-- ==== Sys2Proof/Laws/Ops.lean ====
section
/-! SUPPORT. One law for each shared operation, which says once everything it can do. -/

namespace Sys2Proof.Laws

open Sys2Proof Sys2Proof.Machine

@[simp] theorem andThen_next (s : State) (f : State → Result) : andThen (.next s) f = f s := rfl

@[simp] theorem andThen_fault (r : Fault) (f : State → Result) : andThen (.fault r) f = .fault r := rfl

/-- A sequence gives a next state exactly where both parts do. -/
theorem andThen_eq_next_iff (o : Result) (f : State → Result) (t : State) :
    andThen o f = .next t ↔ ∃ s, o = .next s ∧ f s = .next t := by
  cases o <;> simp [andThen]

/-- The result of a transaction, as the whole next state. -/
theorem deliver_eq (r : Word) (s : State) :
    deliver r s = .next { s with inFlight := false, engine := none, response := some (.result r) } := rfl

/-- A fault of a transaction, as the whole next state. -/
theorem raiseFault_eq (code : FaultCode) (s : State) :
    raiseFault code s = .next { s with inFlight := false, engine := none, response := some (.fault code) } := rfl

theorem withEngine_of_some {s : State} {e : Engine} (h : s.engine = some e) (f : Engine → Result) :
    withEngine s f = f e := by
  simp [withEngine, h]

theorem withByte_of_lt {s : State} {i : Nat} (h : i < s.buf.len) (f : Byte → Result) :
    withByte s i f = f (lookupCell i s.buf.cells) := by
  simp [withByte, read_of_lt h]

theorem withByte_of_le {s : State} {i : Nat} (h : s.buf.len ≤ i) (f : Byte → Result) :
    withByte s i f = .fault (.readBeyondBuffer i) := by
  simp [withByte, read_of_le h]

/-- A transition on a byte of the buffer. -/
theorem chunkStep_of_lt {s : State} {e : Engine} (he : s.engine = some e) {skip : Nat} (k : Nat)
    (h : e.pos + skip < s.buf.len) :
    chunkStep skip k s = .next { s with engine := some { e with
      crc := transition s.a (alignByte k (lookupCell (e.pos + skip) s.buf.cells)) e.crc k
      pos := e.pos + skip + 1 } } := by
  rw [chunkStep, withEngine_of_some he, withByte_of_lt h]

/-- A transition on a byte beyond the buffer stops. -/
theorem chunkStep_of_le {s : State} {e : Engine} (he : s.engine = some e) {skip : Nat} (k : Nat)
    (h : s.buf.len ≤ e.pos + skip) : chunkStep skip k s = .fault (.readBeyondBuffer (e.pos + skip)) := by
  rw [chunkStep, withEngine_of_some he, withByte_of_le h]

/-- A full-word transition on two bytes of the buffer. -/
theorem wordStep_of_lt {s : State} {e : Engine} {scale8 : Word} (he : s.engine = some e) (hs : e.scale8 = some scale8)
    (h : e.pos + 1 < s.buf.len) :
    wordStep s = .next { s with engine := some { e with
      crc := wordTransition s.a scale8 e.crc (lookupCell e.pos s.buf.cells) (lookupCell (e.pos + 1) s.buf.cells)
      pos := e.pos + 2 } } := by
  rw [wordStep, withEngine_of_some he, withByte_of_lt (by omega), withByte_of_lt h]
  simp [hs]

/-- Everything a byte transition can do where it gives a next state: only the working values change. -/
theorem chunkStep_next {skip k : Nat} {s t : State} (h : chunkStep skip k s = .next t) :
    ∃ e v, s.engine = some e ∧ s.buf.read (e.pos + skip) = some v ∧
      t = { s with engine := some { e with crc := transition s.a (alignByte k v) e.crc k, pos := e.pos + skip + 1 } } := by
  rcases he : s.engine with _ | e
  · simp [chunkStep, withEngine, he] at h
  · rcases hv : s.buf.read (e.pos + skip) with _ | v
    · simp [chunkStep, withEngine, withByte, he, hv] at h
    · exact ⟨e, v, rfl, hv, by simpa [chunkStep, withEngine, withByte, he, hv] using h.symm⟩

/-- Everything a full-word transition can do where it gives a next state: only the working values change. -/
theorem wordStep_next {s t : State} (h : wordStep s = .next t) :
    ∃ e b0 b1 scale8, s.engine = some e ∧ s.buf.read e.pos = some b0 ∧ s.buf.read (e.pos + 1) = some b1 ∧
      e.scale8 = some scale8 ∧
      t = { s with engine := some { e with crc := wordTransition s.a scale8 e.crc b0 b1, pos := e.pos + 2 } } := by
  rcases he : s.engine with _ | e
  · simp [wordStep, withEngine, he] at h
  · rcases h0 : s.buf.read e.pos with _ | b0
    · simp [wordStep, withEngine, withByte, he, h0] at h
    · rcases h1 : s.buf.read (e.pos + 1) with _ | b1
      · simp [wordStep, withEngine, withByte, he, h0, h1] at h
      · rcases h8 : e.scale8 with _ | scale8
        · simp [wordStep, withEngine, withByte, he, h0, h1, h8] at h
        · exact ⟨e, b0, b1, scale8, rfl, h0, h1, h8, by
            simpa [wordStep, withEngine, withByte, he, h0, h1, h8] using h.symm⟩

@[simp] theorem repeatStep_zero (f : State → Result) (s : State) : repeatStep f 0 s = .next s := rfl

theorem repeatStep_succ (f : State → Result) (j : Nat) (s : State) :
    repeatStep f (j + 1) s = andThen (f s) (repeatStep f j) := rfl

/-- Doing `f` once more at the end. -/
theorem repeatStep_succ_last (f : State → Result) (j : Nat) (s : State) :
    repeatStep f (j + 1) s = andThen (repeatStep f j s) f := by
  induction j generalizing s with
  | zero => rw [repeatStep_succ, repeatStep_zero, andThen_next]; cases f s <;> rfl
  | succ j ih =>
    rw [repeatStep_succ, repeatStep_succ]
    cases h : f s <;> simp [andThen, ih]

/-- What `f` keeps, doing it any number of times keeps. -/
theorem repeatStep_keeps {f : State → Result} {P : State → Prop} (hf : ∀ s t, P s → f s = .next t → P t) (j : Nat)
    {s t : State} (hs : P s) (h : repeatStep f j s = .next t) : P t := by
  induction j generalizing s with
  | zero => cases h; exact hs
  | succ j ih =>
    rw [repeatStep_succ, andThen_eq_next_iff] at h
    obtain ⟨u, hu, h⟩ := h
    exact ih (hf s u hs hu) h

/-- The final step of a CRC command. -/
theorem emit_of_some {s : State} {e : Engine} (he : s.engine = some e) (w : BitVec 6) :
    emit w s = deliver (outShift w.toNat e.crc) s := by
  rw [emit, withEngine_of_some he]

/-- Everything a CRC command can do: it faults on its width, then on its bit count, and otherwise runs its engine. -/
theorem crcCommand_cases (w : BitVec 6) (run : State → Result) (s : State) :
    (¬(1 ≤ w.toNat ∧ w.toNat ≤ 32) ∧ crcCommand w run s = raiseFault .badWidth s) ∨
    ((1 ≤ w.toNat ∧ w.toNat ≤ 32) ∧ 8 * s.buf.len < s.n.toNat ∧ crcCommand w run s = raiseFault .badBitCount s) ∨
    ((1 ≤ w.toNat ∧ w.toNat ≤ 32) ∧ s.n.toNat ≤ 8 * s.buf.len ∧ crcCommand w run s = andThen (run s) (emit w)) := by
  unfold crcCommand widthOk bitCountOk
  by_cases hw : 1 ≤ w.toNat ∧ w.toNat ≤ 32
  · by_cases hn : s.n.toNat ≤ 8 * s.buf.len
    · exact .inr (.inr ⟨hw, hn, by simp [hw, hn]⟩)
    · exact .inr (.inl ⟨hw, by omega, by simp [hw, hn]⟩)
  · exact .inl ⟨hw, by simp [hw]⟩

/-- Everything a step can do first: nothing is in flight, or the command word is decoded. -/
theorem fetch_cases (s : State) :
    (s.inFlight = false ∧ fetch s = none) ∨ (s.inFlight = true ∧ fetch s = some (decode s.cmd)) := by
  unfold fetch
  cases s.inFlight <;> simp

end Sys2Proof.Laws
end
* * *
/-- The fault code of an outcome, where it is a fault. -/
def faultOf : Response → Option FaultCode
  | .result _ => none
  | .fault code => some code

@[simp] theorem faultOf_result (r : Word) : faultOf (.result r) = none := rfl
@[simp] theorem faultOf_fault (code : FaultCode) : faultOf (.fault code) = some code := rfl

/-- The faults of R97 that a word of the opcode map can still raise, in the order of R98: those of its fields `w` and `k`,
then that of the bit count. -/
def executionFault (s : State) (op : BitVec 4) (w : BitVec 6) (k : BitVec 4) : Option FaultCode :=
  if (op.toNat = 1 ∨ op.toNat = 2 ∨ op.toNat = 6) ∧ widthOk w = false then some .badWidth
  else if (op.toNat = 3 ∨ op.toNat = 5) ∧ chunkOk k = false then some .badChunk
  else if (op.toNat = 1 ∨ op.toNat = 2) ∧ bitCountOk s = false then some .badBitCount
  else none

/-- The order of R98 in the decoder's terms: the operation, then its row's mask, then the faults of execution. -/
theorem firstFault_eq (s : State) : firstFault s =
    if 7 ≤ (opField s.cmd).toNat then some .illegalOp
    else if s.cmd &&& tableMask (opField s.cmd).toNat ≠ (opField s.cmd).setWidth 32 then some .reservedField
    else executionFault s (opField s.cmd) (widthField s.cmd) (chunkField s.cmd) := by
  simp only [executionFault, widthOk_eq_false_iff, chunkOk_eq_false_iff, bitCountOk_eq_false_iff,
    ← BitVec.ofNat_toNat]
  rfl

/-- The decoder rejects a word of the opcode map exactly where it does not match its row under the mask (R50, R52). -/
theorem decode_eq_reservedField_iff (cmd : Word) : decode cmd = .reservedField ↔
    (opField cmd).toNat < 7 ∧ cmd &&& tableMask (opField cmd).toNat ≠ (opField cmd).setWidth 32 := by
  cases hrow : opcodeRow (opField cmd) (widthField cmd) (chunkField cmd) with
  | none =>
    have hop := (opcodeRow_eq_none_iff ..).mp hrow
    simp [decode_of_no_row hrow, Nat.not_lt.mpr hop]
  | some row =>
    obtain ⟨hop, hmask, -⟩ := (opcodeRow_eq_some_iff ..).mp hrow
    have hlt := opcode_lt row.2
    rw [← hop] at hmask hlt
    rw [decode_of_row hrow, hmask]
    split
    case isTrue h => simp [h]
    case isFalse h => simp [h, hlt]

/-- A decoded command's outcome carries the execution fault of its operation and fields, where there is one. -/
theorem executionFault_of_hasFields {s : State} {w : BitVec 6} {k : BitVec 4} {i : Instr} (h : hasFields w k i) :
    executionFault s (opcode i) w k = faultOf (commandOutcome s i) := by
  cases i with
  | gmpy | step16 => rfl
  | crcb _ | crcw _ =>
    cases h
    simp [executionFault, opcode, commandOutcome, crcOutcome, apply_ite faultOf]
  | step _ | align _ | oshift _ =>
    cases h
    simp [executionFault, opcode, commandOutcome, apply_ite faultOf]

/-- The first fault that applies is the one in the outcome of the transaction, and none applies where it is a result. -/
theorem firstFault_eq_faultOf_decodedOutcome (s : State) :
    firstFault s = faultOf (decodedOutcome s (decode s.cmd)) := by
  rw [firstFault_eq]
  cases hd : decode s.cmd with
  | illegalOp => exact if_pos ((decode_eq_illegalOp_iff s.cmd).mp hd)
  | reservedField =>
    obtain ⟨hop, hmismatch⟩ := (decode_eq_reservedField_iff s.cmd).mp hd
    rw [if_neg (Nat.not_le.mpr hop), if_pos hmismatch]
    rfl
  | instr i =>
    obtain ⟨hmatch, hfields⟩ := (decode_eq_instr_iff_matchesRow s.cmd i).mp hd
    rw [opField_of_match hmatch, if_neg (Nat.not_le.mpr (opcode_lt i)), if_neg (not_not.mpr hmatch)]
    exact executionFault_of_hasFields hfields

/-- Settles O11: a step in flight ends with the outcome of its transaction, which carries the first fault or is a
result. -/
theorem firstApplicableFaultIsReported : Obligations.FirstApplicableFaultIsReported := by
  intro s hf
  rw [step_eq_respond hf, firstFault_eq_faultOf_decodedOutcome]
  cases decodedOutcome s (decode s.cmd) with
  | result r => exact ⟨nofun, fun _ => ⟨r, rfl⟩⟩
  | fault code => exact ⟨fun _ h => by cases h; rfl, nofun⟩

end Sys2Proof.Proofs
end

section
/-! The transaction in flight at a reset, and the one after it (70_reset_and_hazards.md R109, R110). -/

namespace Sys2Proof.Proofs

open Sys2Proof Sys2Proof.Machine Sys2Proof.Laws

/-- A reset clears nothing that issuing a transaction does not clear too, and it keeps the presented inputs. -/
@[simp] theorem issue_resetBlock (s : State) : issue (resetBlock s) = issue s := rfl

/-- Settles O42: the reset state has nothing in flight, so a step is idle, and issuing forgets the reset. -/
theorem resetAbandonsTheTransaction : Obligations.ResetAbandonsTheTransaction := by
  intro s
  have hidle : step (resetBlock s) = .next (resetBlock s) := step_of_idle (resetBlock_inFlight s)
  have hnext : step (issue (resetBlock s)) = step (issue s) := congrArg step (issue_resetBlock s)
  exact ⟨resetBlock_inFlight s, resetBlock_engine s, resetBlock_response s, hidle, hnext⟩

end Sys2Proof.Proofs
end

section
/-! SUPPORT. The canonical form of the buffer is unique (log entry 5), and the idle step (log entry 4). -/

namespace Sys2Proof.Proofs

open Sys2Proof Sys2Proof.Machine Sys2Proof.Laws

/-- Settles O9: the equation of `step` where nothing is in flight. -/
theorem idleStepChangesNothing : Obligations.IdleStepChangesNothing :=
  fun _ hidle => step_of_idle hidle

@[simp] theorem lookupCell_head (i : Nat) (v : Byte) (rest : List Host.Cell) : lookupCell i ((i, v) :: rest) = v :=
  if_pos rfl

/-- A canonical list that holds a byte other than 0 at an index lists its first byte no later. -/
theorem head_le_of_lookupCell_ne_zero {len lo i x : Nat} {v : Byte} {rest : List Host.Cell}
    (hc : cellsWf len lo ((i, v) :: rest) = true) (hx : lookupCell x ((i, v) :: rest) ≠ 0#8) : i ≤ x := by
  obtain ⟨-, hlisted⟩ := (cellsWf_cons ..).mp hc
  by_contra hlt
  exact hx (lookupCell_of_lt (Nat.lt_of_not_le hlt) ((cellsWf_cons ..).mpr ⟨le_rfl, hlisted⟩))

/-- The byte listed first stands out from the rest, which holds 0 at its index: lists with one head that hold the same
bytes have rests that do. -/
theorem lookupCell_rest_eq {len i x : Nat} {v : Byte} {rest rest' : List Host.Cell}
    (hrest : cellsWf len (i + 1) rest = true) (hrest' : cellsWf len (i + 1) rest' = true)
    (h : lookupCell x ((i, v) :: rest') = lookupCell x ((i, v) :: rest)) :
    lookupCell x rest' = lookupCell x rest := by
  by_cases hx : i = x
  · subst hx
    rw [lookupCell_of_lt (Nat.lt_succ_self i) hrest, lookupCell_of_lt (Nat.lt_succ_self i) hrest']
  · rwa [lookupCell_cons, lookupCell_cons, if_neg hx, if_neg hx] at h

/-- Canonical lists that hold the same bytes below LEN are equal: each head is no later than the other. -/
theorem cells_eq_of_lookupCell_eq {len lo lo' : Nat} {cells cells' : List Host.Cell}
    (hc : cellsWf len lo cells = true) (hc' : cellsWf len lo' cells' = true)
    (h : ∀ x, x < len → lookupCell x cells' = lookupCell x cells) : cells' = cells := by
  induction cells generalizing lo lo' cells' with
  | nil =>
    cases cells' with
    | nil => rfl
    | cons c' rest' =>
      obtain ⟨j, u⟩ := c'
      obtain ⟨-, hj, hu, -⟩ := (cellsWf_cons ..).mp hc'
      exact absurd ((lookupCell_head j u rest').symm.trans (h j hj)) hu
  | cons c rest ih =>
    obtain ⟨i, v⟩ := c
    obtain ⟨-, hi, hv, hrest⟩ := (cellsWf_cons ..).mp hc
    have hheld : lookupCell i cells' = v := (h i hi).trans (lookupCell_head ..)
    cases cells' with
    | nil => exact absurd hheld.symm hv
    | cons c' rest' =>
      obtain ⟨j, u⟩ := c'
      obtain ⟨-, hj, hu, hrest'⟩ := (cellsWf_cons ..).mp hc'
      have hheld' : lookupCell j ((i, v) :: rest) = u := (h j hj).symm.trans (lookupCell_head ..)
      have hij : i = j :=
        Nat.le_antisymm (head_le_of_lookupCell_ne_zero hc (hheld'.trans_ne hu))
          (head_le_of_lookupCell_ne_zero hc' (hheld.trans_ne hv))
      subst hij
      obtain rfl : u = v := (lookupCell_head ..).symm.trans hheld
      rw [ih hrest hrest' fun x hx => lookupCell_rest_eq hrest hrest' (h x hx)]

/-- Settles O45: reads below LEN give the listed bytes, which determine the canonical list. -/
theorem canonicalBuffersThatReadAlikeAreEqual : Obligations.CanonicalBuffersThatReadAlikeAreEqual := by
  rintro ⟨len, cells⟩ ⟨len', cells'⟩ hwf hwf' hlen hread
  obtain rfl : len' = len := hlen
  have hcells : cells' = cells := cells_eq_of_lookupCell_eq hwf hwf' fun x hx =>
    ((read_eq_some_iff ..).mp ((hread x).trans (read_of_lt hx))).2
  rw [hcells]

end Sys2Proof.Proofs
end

◆ Task statement ◆
Your answer should be one number: how many lines of the listing include the word "using".

◆ Expected output ◆
2